Please report how many lines in the records below contain the word "refine", and give nothing else.

* * * * *

/-- The end of another command's fence leaves a running command running. -/
theorem RunsUnwaited.endHold {k : CmdKey} {s : State} (r : RunsUnwaited k s) {h : FenceHold} (hk : h.key ≠ k) : RunsUnwaited k (endHold s h) := by
  obtain ⟨runs, free⟩ := r.signalHold h
  exact ⟨(runs.of_queues rfl).finish_ne hk.symm, fun w hw => free w (List.mem_filter.1 hw).1⟩

theorem RunsUnwaited.foldl_endHold {k : CmdKey} (l : List FenceHold) {s : State} (r : RunsUnwaited k s) (hl : ∀ h ∈ l, h.key ≠ k) :
    RunsUnwaited k (l.foldl Machine.endHold s) := by
  induction l generalizing s with
  | nil => exact r
  | cons h l ih => exact ih (r.endHold (hl h (List.mem_cons_self ..))) fun x hx => hl x (List.mem_cons_of_mem _ hx)

/-- The command of a fence that ends has ended with SUCCESS and the fence's DETAIL. -/
theorem endHold_ended {h : FenceHold} {s : State} (r : RunsUnwaited h.key s) : Ended h.key St.success h.detail (endHold s h) :=
  finish_ended _ _ ((r.signalHold h).1.of_queues rfl)

theorem settleHolds_graph {n m : Nat} {s : State} : (settleHolds s).graph n m = s.graph n m := by
  rw [settleHolds_eq]
  exact foldl_keep (P := fun u => u.graph n m = s.graph n m) (fun _ _ e => endHold_graph.trans e) _ _ rfl

theorem foldl_endHold_holds (l : List FenceHold) (s : State) : (l.foldl endHold s).cex.holds = s.cex.holds :=
  foldl_keep (P := fun u => u.cex.holds = s.cex.holds) (fun u h e => (endHold_holds u h).trans e) l s rfl

theorem sampleHold_key (s : State) (h : FenceHold) : (sampleHold s h).key = h.key := by unfold sampleHold; split <;> rfl

theorem sampleHold_detail (s : State) (h : FenceHold) : (sampleHold s h).detail = h.detail := by unfold sampleHold; split <;> rfl

theorem sampleHold_egress {s : State} {h : FenceHold} (he : h.egress = true) : sampleHold s h = h := by simp [sampleHold, he]

theorem sampleHold_sampled {s : State} {h : FenceHold} (hs : h.sample.isEmpty = false) : sampleHold s h = h := by simp [sampleHold, hs]

/-- A local fence whose earlier commands have completed has its gate sampled (R38, R286). -/
theorem sampleHold_local {s : State} {h : FenceHold} (he : h.egress = false) (hs : h.sample = []) (hr : localReady s h.key = true) :
    sampleHold s h = { h with sample := gateSample s h.slice } := by simp [sampleHold, he, hs, hr]

/-- What adding a fence does to the fences already held, and to its own, in the order in which they were held. -/
theorem addHold_eq (f : FenceHold) (s : State) : addHold f s =
    ((s.cex.holds.map (sampleHold s)).filter (holdEnds s) ++ [sampleHold s f].filter (holdEnds s)).foldl endHold
      (s.withHolds ((s.cex.holds.map (sampleHold s)).filter (fun h => !holdEnds s h) ++ [sampleHold s f].filter (fun h => !holdEnds s h))) := by
  rw [← List.filter_append, ← List.filter_append, ← List.map_singleton, ← List.map_append]
  exact settleHolds_eq _

section
variable {f : FenceHold} {s : State}

/-- The fences held before a new command's do not name it, sampled or not. -/
theorem sampled_key_ne {k : CmdKey} (hh : ∀ x ∈ s.cex.holds, x.key ≠ k) (p : FenceHold → Bool) :
    ∀ x ∈ (s.cex.holds.map (sampleHold s)).filter p, x.key ≠ k := by
  intro x hx
  obtain ⟨y, hy, rfl⟩ := List.mem_map.1 (List.mem_filter.1 hx).1
  rw [sampleHold_key]
  exact hh y hy

/-- The ends of the fences held before leave a new fence's command running. -/
theorem RunsUnwaited.held (r : RunsUnwaited f.key s) (hh : ∀ x ∈ s.cex.holds, x.key ≠ f.key) (l : List FenceHold) :
    RunsUnwaited f.key (((s.cex.holds.map (sampleHold s)).filter (holdEnds s)).foldl Machine.endHold (s.withHolds l)) :=
  RunsUnwaited.foldl_endHold _ r.withHolds (sampled_key_ne hh _)

/-- A fence that nothing holds ends its command at once (R39, R286). -/
theorem addHold_ended (r : RunsUnwaited f.key s) (hh : ∀ x ∈ s.cex.holds, x.key ≠ f.key) (he : holdEnds s (sampleHold s f) = true) :
    Ended f.key St.success f.detail (addHold f s) := by
  rw [addHold_eq, List.filter_cons_of_pos he, List.filter_nil, List.foldl_append, ← sampleHold_key s f, ← sampleHold_detail s f]
  exact endHold_ended (sampleHold_key s f ▸ r.held hh _)

/-- A fence whose gate or whose other conditions are missing waits, and its command runs on (R39, R286). -/
theorem addHold_waits (r : RunsUnwaited f.key s) (hh : ∀ x ∈ s.cex.holds, x.key ≠ f.key) (he : holdEnds s (sampleHold s f) = false) :
    Runs f.key (addHold f s) ∧ sampleHold s f ∈ (addHold f s).cex.holds := by
  have ends : [sampleHold s f].filter (holdEnds s) = [] := by simp [he]
  rw [addHold_eq, ends, List.append_nil, foldl_endHold_holds]
  exact ⟨(r.held hh _).1, List.mem_append_right _ (List.mem_filter.2 ⟨List.mem_singleton_self _, by simp [he]⟩)⟩

/-- With no other fence held, a fence that nothing holds is the only one that ends. -/
theorem addHold_alone (hh : s.cex.holds = []) (he : holdEnds s (sampleHold s f) = true) : addHold f s = endHold (s.withHolds []) (sampleHold s f) := by
  simp [addHold_eq, hh, he]

end

/-- A command at the gate of its slice ends there when the gate is open, and waits for it otherwise (R39, R286). -/
theorem throughGate_endsAtGate {k : CmdKey} {sl d : Nat} {s u : State} (r : RunsUnwaited k u) (hh : ∀ x ∈ u.cex.holds, x.key ≠ k)
    (ac : u.ac = s.ac) (vt : u.vt = s.vt) : EndsAtGate k sl d s (throughGate k sl d u) := by
  have none_held : u.cex.holds.any (fun x => x.key == k) = false := by
    rw [List.any_eq_false]
    simpa using hh
  let f : FenceHold := { key := k, slice := sl, egress := false, sample := gateSample s sl, tlps := 0, counter := none, detail := d }
  have sampled : sampleHold u f = f := sampleHold_sampled gateSample_ne
  have ends : holdEnds u (sampleHold u f) = gateOpen s sl (gateSample s sl) := by
    simp [sampled, f, holdEnds, holdDone, gateSample_ne, gateOpen_of_vt vt]
  unfold throughGate
  rw [none_held, if_neg Bool.false_ne_true, gateSample_of_ac ac]
  constructor
  · intro opened
    exact addHold_ended (f := f) r hh (ends.trans opened)
  · intro closed
    obtain ⟨runs, held⟩ := addHold_waits (f := f) r hh (ends.trans closed)
    exact ⟨runs, f, sampled ▸ held, rfl, rfl, rfl⟩

theorem throughGate_graph {k : CmdKey} {sl d n m : Nat} {s : State} : (throughGate k sl d s).graph n m = s.graph n m := by
  unfold throughGate
  split
  · rfl
  · exact settleHolds_graph

/-- A command that has just started runs, and no wait names it. -/
theorem started_unwaited {h : CmdHdr} {op : Nat} {ops : List (Nat × Nat × Nat)} {s : State} (H : Starts h op ops s)
    (free : ∀ w ∈ s.cex.waits, w.key ≠ h.key) : RunsUnwaited h.key (s.started h) := by
  refine ⟨started_runs H, ?_⟩
  simpa using free

/-! ### Buffers and graphs -/

/-- The frame that CALL starts over its buffer (R340). -/
def callFrame (h : CmdHdr) (count : BitVec 16) (index : BitVec 8) (limit : BitVec 32) : Frame := {
  key := h.key, graph := none, count := count.toNat, limit := limit.toNat, index := index.toNat % 16, iteration := 0, started := false,
  fetched := 0, finished := 0, bad := none, handle := none, slice := hdrSlice h }

/-- The frame that LAUNCH starts over the copy of a loaded graph (R344). -/
def launchFrame (h : CmdHdr) (handle : Nat) (g : Graph) : Frame := {
  key := h.key, graph := some g.copy, count := g.count, limit := 1, index := 0, iteration := 0, started := true, fetched := 0, finished := 0,
  bad := none, handle := some (hdrSlice h * 64 + handle), slice := hdrSlice h }

theorem callFrame_key {h : CmdHdr} {count : BitVec 16} {index : BitVec 8} {limit : BitVec 32} : (callFrame h count index limit).key = h.key := rfl

theorem launchFrame_key {h : CmdHdr} {handle : Nat} {g : Graph} : (launchFrame h handle g).key = h.key := rfl

/-- A frame comes behind the others of its command's queue. -/
theorem frames_addFrame {f : Frame} {k : CmdKey} {s : State} (hk : f.key = k) : ((addFrame f s).q k).frames = (s.q k).frames ++ [f] :=
  hk ▸ addFrame_frames

theorem addFrame_graph {f : Frame} {s : State} {sl n : Nat} : (addFrame f s).graph sl n = s.graph sl n := rfl

theorem updGraph_q {sl n : Nat} {f : Graph → Graph} {s : State} {k : CmdKey} : (updGraph sl n f s).q k = s.q k := rfl

/-- CALL starts a frame over its buffer (R340, R341). -/
theorem call_runs {h : CmdHdr} {bva : BitVec 64} {count : BitVec 16} {index : BitVec 8} {limit : BitVec 32} {s : State}
    (H : Starts h 0x0001 [(0x18, 8, bva.toNat), (0x20, 2, count.toNat), (0x22, 1, index.toNat), (0x24, 4, limit.toNat)] s)
    (depth : h.key.path.length < 4) (aligned : bva.toNat % 8 = 0) (hc : count ≠ 0) (hl : limit ≠ 0)
    (room : 64 ≤ partitionSpaces (s.started h) (hdrSlice h)) :
    ∃ t, exec (.call h bva count index limit) s = .next t ∧ Runs h.key t ∧
      (t.q h.key).frames = (s.q h.key).frames ++ [callFrame h count index limit] := by
  have run : exec (.call h bva count index limit) s = .next (addFrame (callFrame h count index limit) (s.started h)) := by
    rw [exec_call, execCall, cexRun_starts H, nested_ok depth, checked_ok]
    · rfl
    · simpa [firstFail_cons, firstFail_nil, aligned8, aligned, room] using And.intro hc hl
  exact ⟨_, run, addFrame_runs (started_runs H) callFrame_key, by rw [frames_addFrame callFrame_key, started_frames]⟩

/-- The number of the iteration that a CALL's frame comes to next (R340). -/
def nextIteration (f : Frame) : Nat := if f.started then f.iteration + 1 else 0

/-- The frames of a CALL begin an iteration (R340). -/
def beginIteration (key : CmdKey) (k : Nat) (s : State) : State :=
  updQ key.queue.toNat (fun q => { q with
    frames := mapIf (fun g => g.key == key) (fun g => { g with iteration := k, started := true, fetched := 0, finished := 0 }) q.frames }) s

/-- A CALL whose iteration has finished comes to its next one: the index scalar is written, and the CALL ends or the iteration begins (R340). -/
theorem callIterationStart_eq {key : CmdKey} {f : Frame} {p : Flight} {s : State}
    (frame : (s.q key).frames.find? (fun f => f.key == key && f.graph.isNone) = some f) (flight : s.flight key = some p)
    (running : p.phase = .running) (fetches : fetchStopped s (s.q key).owner = false) (finished : f.started = true → f.count ≤ f.finished) :
    let k := nextIteration f
    let u := setScalar key f.index (BitVec.ofNat 64 k) s
    exec (.callIterationStart key) s =
      .next (if !condHolds (u.q key) (rawCond p.raw) || k == f.limit then endCall f k u else beginIteration key k u) := by
  have idle : (f.started && decide (f.finished < f.count)) = false := by
    cases hs : f.started with
    | false => rfl
    | true => simpa using finished hs
  rw [exec_callIterationStart]
  unfold execCallIterationStart
  simp only [frame, flight, running, fetches, idle]
  rfl

theorem beginIteration_runs {key : CmdKey} {k : Nat} {s : State} (h : Runs key s) : Runs key (beginIteration key k s) :=
  h.of_queues (updQ_flights rfl)

theorem beginIteration_scalars {key : CmdKey} {k : Nat} {s : State} : ((beginIteration key k s).q key).scalars = (s.q key).scalars := by
  unfold beginIteration; rw [updQ_q]

theorem beginIteration_frames {key : CmdKey} {k : Nat} {s : State} : ∀ g ∈ ((beginIteration key k s).q key).frames, g.key = key →
    g.iteration = k ∧ g.started = true ∧ g.fetched = 0 ∧ g.finished = 0 := by
  intro g hg hk
  unfold beginIteration at hg
  rw [updQ_q] at hg
  obtain ⟨v, _, ⟨_, rfl⟩ | ⟨hv, rfl⟩⟩ := mem_mapIf hg
  · exact ⟨rfl, rfl, rfl, rfl⟩
  · simp [hk] at hv

theorem endCall_ended {f : Frame} {k : Nat} {s : State} (h : Runs f.key s) :
    Ended f.key (match f.bad with | some b => b.2.2 | none => 0) k (endCall f k s) :=
  (finish_ended _ _ h).of_queues (updQ_flights rfl)

theorem endCall_scalars {f : Frame} {k : Nat} {s : State} : ((endCall f k s).q f.key).scalars = (s.q f.key).scalars := by
  unfold endCall; rw [updQ_q]; exact finish_scalars

theorem endCall_frames {f : Frame} {k : Nat} {s : State} : ∀ g ∈ ((endCall f k s).q f.key).frames, g.key ≠ f.key := by
  intro g hg
  unfold endCall at hg
  rw [updQ_q] at hg
  simpa using (List.mem_filter.1 hg).2

/-- CALL_ITERATION_START writes the index scalar, and ends the CALL or begins its next iteration (R340). -/
theorem callIterationStart_spec {key : CmdKey} {f : Frame} {p : Flight} {s : State}
    (frame : (s.q key).frames.find? (fun f => f.key == key && f.graph.isNone) = some f) (flight : s.flight key = some p)
    (running : p.phase = .running) (unkilled : p.override = none) (fetches : fetchStopped s (s.q key).owner = false)
    (finished : f.started = true → f.count ≤ f.finished) :
    let k := nextIteration f
    let q := { s.q key with scalars := (s.q key).scalars.set f.index (BitVec.ofNat 64 k) }
    ∃ t, exec (.callIterationStart key) s = .next t ∧ (t.q key).scalars.get f.index = BitVec.ofNat 64 k ∧
      (k = f.limit ∨ condHolds q (rawCond p.raw) = false →
        Ended key (match f.bad with | some b => b.2.2 | none => 0) k t ∧ ∀ g ∈ (t.q key).frames, g.key ≠ key) ∧
      (k ≠ f.limit → condHolds q (rawCond p.raw) = true →
        Runs key t ∧ ∀ g ∈ (t.q key).frames, g.key = key → g.iteration = k ∧ g.started = true ∧ g.fetched = 0 ∧ g.finished = 0) := by
  intro k q
  obtain rfl : f.key = key := by
    have named := List.find?_some frame
    rw [Bool.and_eq_true, beq_iff_eq] at named
    exact named.1
  have runs : Runs f.key (setScalar f.key f.index (BitVec.ofNat 64 k) s) := setScalar_runs ⟨p, flight, running, unkilled⟩
  have index : ((setScalar f.key f.index (BitVec.ofNat 64 k) s).q f.key).scalars.get f.index = BitVec.ofNat 64 k := by
    rw [setScalar_get, if_pos rfl]
  have hq : (setScalar f.key f.index (BitVec.ofNat 64 k) s).q f.key = q := updQ_q _ _
  refine ⟨_, callIterationStart_eq frame flight running fetches finished, ?_⟩
  rw [hq]
  by_cases last : k = f.limit ∨ condHolds q (rawCond p.raw) = false
  · rw [if_pos (by simpa [or_comm] using last)]
    exact ⟨by rw [endCall_scalars, index], fun _ => ⟨endCall_ended runs, endCall_frames⟩, fun more cond => absurd last (by simp [more, cond])⟩
  · rw [if_neg (by simpa [or_comm] using last)]
    exact ⟨by rw [beginIteration_scalars, index], fun h => absurd h last, fun _ _ => ⟨beginIteration_runs runs, beginIteration_frames⟩⟩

* * * * *

> Worked solution
2